Plant hairs or trichomes mean little to most people until they bite into a furry skinned peach or prick their finger on a rose bush thorn, but in the plant kingdom these versatile epidermal structures perform many essential functions that are attributable to their physical shape, location, density and sometimes chemical composition. Next time you pop on a cotton T-shirt think about where the fibres for that textile come from – it’s made from a plant trichome.

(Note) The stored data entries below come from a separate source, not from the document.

-- ==== Sys2Proof/Machine/Faults.lean ====
section
/-! DEFINITION. Fault detection, reaction and recovery (chapter 20): classification, retries, retirement, the safe state, blanking and
fault injection. -/
namespace Sys2Proof.Machine

-- ===== units (R450, R451) =====

/-- The kind of unit that a class counts against; none for a class without units. -/
def classUnit (k : Nat) : Option Nat :=
  if k = 0x01 || k = 0x02 then some 0 else if k = 0x08 then some 1
  else if k = 0x10 || k = 0x11 || k = 0x12 then some 2
  else if k = 0x18 || k = 0x19 then some 3 else if k = 0x20 then some 4
  else if k = 0x28 || k = 0x29 then some 5 else none

/-- A retired unit: its own mark, or the RETIRED state of a channel. -/
def State.unitRetired (s : State) (u : Nat) : Bool :=
  s.on (unitReg u) TMP_UNIT_A_RETIRED || (decide (u < 64) && decide (s.chState u = 4))

/-- Transients of a unit within the last 60 s. -/
def State.unitHist (s : State) (u : Nat) : List Nat := (s.tmp.hist.look u).filter (fun t => decide (s.now - t < 60000000000))

/-- Whether a blanking window open on a unit covers a class (R464). -/
def State.unitBlanked (s : State) (k u : Nat) : Bool :=
  let n := unitNum u
  if k = 0x02 then (s.pch.look n).blankDef || (s.pch.look n).lolBlank
  else if k = 0x01 then (s.pch.look n).permBlank
  else if k = 0x18 || k = 0x19 then s.tmp.rankBlank.look n
  else if k = 0x20 then s.tmp.engBlank.look n
  else if k = 0x28 || k = 0x29 then (s.blks.look n).blanked
  else false

-- ===== ranks (R69) =====

/-- The copies of a lost buffer leave their queues as dropped, and it is in use no longer. -/
def State.bufDrop (s : State) (b : Nat) : State :=
  s.tmg.queues.foldl (fun (s : State) (e : Nat × List QFrame) =>
    let n := (e.2.filter (fun f => decide (f.buf = b))).length
    if n = 0 then s
    else
      let s := s.updTmg (fun d => { d with queues := d.queues.upd e.1 (·.filter (fun f => decide (f.buf ≠ b))) })
      let s := (s.add (lkey (TMG_AUD_DROPPED e.1)) n).wr64 (lkey (TMG_AUD_RESIDENT e.1)) (s.rd64 (lkey (TMG_AUD_RESIDENT e.1)) - n)
      iter n (fun _ s => s.copyDropped b e.1) s) s |>.updTmg (fun d => { d with bufs := d.bufs.put b default })

/-- A spill pool after ranks have gone, `old` being the state before: of its buffers those newly in holes are lost. -/
def State.poolShrink (s old : State) (p : Nat) : State :=
  let lost := (List.range (s.poolRecord p)).filter (fun i => s.bufLost p i && !old.bufLost p i)
  let lent := lost.filter (fun i => decide (old.tmg.bufs.look (p * 2 ^ 32 + i) ≠ default))
  let s := s.p (BPM_POOL p) BPM_POOL_COUNT (s.g (BPM_POOL p) BPM_POOL_COUNT - lost.length)
  let s := s.setFree p (s.g (BPM_POOL p) BPM_POOL_FREE - (lost.length - lent.length))
  lent.foldl (fun s i => s.bufDrop (p * 2 ^ 32 + i)) s

/-- The class of a record by its ring; ring 2 holds ALARM and EVENT records, told apart by their code. -/
def State.recClass (s : State) (ring off : Nat) : Nat :=
  if ring = 2 then (if (s.ddrRd (off + 3)).toNat < 0x80 then 0 else 1)
  else if ring = 3 then 2 else if ring = 0 then 3 else if ring = 1 then 4 else ring

/-- The bins of the PM store (ring 4, R430) in memory that has become a hole are LOST: those that have been written. -/
def State.binLose (s old : State) : State :=
  let base := s.rd64 (BLT_RING 4)
  let at_ := ((s.ddr.map (·.1)).filter (fun a => decide (base ≤ a) && decide (a < base + 2157120 * 128))).map (fun a => (a - base) / 128)
  let gone := at_.eraseDups.filter (fun j => s.isHole (base + j * 128) && !old.isHole (base + j * 128))
  gone.foldl (fun (s : State) _ => s.boltLoseRec 6) s

/-- The Bolt's records of a ring in memory that has become a hole are LOST. -/
def State.ringLose (s old : State) (ring : Nat) : State :=
  let base := s.rd64 (BLT_RING ring)
  let n := recBytes (if ring = 2 then 0 else if ring = 3 then 2 else if ring = 0 then 3 else if ring = 1 then 4 else 5)
  (s.usedSegs ring).foldl (fun (s : State) (i : Nat) =>
    let fill := if i = s.g (BLT_RING ring) BLT_RING_FILLING then s.blt.segFill.look ring else 67108864
    let at_ := base + i * 67108864
    let gone := (List.range (fill / n)).filter (fun j => s.isHole (at_ + j * n) && !old.isHole (at_ + j * n))
    gone.foldl (fun (s : State) (j : Nat) => s.boltLoseRec (s.recClass ring (at_ + j * n))) s) s

/-- Ranks `bits` of channel `m` are mapped out (R69, R464): spill buffers, Bolt records, blanking. -/
def State.ranksOut (s : State) (m bits : Nat) : State :=
  let old := s
  let now := s.g (MEM_STATUS m) MEM_STATUS_RANKS_MAPPED_OUT
  let s := s.p (MEM_STATUS m) MEM_STATUS_RANKS_MAPPED_OUT (now ||| bits)
  let s := iter 8 (fun r s => if bit bits r && !bit now r then s.updTmp (fun d => { d with rankBlank := d.rankBlank.put (8 * m + r) true }) else s) s
  let s := [4, 5, 6, 7].foldl (fun s p => s.poolShrink old p) s
  ([0, 1, 2, 3, 5].foldl (fun s r => s.ringLose old r) s).when (decide (s.g (BLT_RING 4) BLT_RING_SIZE ≠ 0)) (fun s => s.binLose old)

-- ===== retries, retirement and limits (R450, R452, R453) =====

/-- A transmit restart (R450): the PLL is reset and CHn_TXDIS asserted until it relocks, under its blanking. -/
def State.txRestartBegin (s : State) (k c : Nat) : State :=
  let st := s.chState c
  if st = 1 || st = 2 || st = 3 then
    (s.updPch c (fun h => { h with txRestart := true, blankTx := true, txLocked := false })).updTmp
      (fun d => { d with restart := d.restart.put c k })
  else s

/-- The retry action of a class. A thread restart has been done by the shuttle itself (R239); a block that CLK never resets keeps its
state. -/
def State.retry (s : State) (k u : Nat) : State :=
  let n := unitNum u
  if k = 0x01 || k = 0x02 then s.txRestartBegin k n
  else if k = 0x08 then
    let p := s.portOfLane n
    if s.portState p = 1 || s.portState p = 2 then (s.setPort p 1).blankPort p else s
  else if k = 0x18 || k = 0x19 then s.updTmp (fun d => { d with rankBlank := d.rankBlank.put n true })
  else if k = 0x20 then s.updTmp (fun d => { d with engBlank := d.engBlank.put n true })
  else if k = 0x28 || k = 0x29 then (if noReset n then s else s.blockReset n)
  else s

/-- A retry that cannot start because its block is hung (R468): PCH of a channel, HSL of a lane, MEM of a rank, CRY. -/
def State.retryHung (s : State) (k u : Nat) : Bool :=
  let n := unitNum u
  if k = 0x01 || k = 0x02 then (s.blks.look (32 + n)).hung
  else if k = 0x08 then (s.blks.look (160 + n)).hung
  else if k = 0x18 || k = 0x19 then (s.blks.look (192 + n / 8)).hung
  else if k = 0x20 then (s.blks.look 11).hung
  else false

/-- Retirement (R453): the unit stays retired; its RETIRED record names kind and number. -/
def State.retire (s : State) (u : Nat) : State :=
  let n := unitNum u
  if u < 64 then s.chanRetire n
  else
    let s := s.retireMark u
    if u < 96 then s.laneRetire n
    else if u < 352 then s.shuttleRetire n
    else if u < 416 then s.ranksOut (n / 8) (2 ^ (n % 8))
    else s.engineRetire n

/-- What is decided for a fault event (R452): a retry, the retirement of the unit, the safe state at the limit, a log entry alone; an event
of a retired unit is ignored, one in a blanking window leaves nothing; and a live condition that enters the safe state. -/
inductive Verdict where
  | retry
  | retire
  | safe
  | logged
  | ignored
  | blanked
  | live
  deriving DecidableEq, Repr

/-- OUTCOME of the fault log. -/
def Verdict.outcome : Verdict → Nat
  | .retry => 0
  | .retire => 1
  | .safe => 2
  | .logged => 3
  | .ignored => 4
  | .blanked => 3
  | .live => 2

/-- The limit of a unit (R452). -/
def State.limit (s : State) (k u : Nat) : State × Verdict :=
  let e := s.react k
  let s := s.p (unitReg u) TMP_UNIT_A_PERMANENT 1
  let blk := decide (432 ≤ u)
  if reactBit e 29 && !blk then (s, .retire)
  else if reactBit e 28 || blk then (s, .safe)
  else (s, .logged)

/-- A retry of the unit still runs (R452): of the retries, a transmit restart is the one in which its class may rise. -/
def State.retryRuns (s : State) (u : Nat) : Bool := decide (u < 64) && (s.pch.look u).txRestart

/-- A transient of a unit (R452): the run and the 60 s count decide between a retry and the limit. A retry that cannot start counts as
one more, at most as often as a run has retries. -/
def State.transient : Nat → State → Nat → Nat → State × Verdict
  | 0, s, _, _ => (s, .retry)
  | f + 1, s, k, u =>
    let r := unitReg u
    let s := s.inc TMP_TRANSIENTS
    let s := s.wr (r + 4) (s.rd (r + 4) + 1)
    let s := s.updTmp (fun d => { d with hist := d.hist.put u (s.unitHist u ++ [s.now]) })
    let new := match s.tmp.runStart.look u with
      | none => true
      | some t => decide (1000000000 < s.now - t) && !s.retryRuns u
    let s := s.when new (fun s => (s.updTmp (fun d => { d with runStart := d.runStart.put u (some s.now) })).p r TMP_UNIT_A_RUN 0)
    let n := s.g r TMP_UNIT_A_RUN
    if n = 3 || 5 ≤ (s.unitHist u).length then s.limit k u
    else
      let s := s.p r TMP_UNIT_A_RUN (n + 1)
      if s.retryHung k u then State.transient f s k u else (s, .retry)

/-- The classification of an event (R452), `gone` being the units that an event before it in the cycle retires (R468). -/
def State.classify (s : State) (gone : List Nat) (e : Fev) : State × Verdict :=
  let x := s.react e.cls
  if e.quiet then (s, .logged)
  else if liveClass e.cls then (s, if (reactBit x 31 && reactBit x 27) || fixedSafe e.cls then .live else .logged)
  else if s.unitRetired e.unit || gone.contains e.unit then (s.inc TMP_IGNORED, .ignored)
  else if s.unitBlanked e.cls e.unit then (s.inc TMP_BLANKED, .blanked)
  else if !reactBit x 31 then (s, .logged)
  else if reactBit x 30 || e.cls = 0x11 || e.cls = 0x12 then s.limit e.cls e.unit
  else State.transient 4 s e.cls e.unit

For the last 20 years or more our lab has been concerned with understanding the molecular basis for the differentiation of the long hairs or seed trichomes that develop on the seeds of the cotton plant, Gossypium hirsutum L.. These fibres can become very long, reaching up to 5 cm or more in some cotton species, so could be some of the longest cells in the plant kingdom. They are single cells of the cotton ovule epidermis that elongate and fill with a thick secondary cell wall layer that is almost pure cellulose which imparts the special feel and fabric properties of cotton textiles. Using cDNA microarrays we were able to compare the genome wide expression in cotton ovules just initiating the production of fibres and with the gene expression in ovules from a mutant plant that didn’t make any fibres (Wu et al., 2006). This identified members of two specialised classes of plant-specific transcription factors: MIXTA-like MYB genes and homeodomain-leucine zipper IV (HD-zip) genes that were reduced in expression in the fibreless mutant. These two families of genes appear to have evolved diverse functions in regulating epidermal cell differentiation in plants, including plant trichomes.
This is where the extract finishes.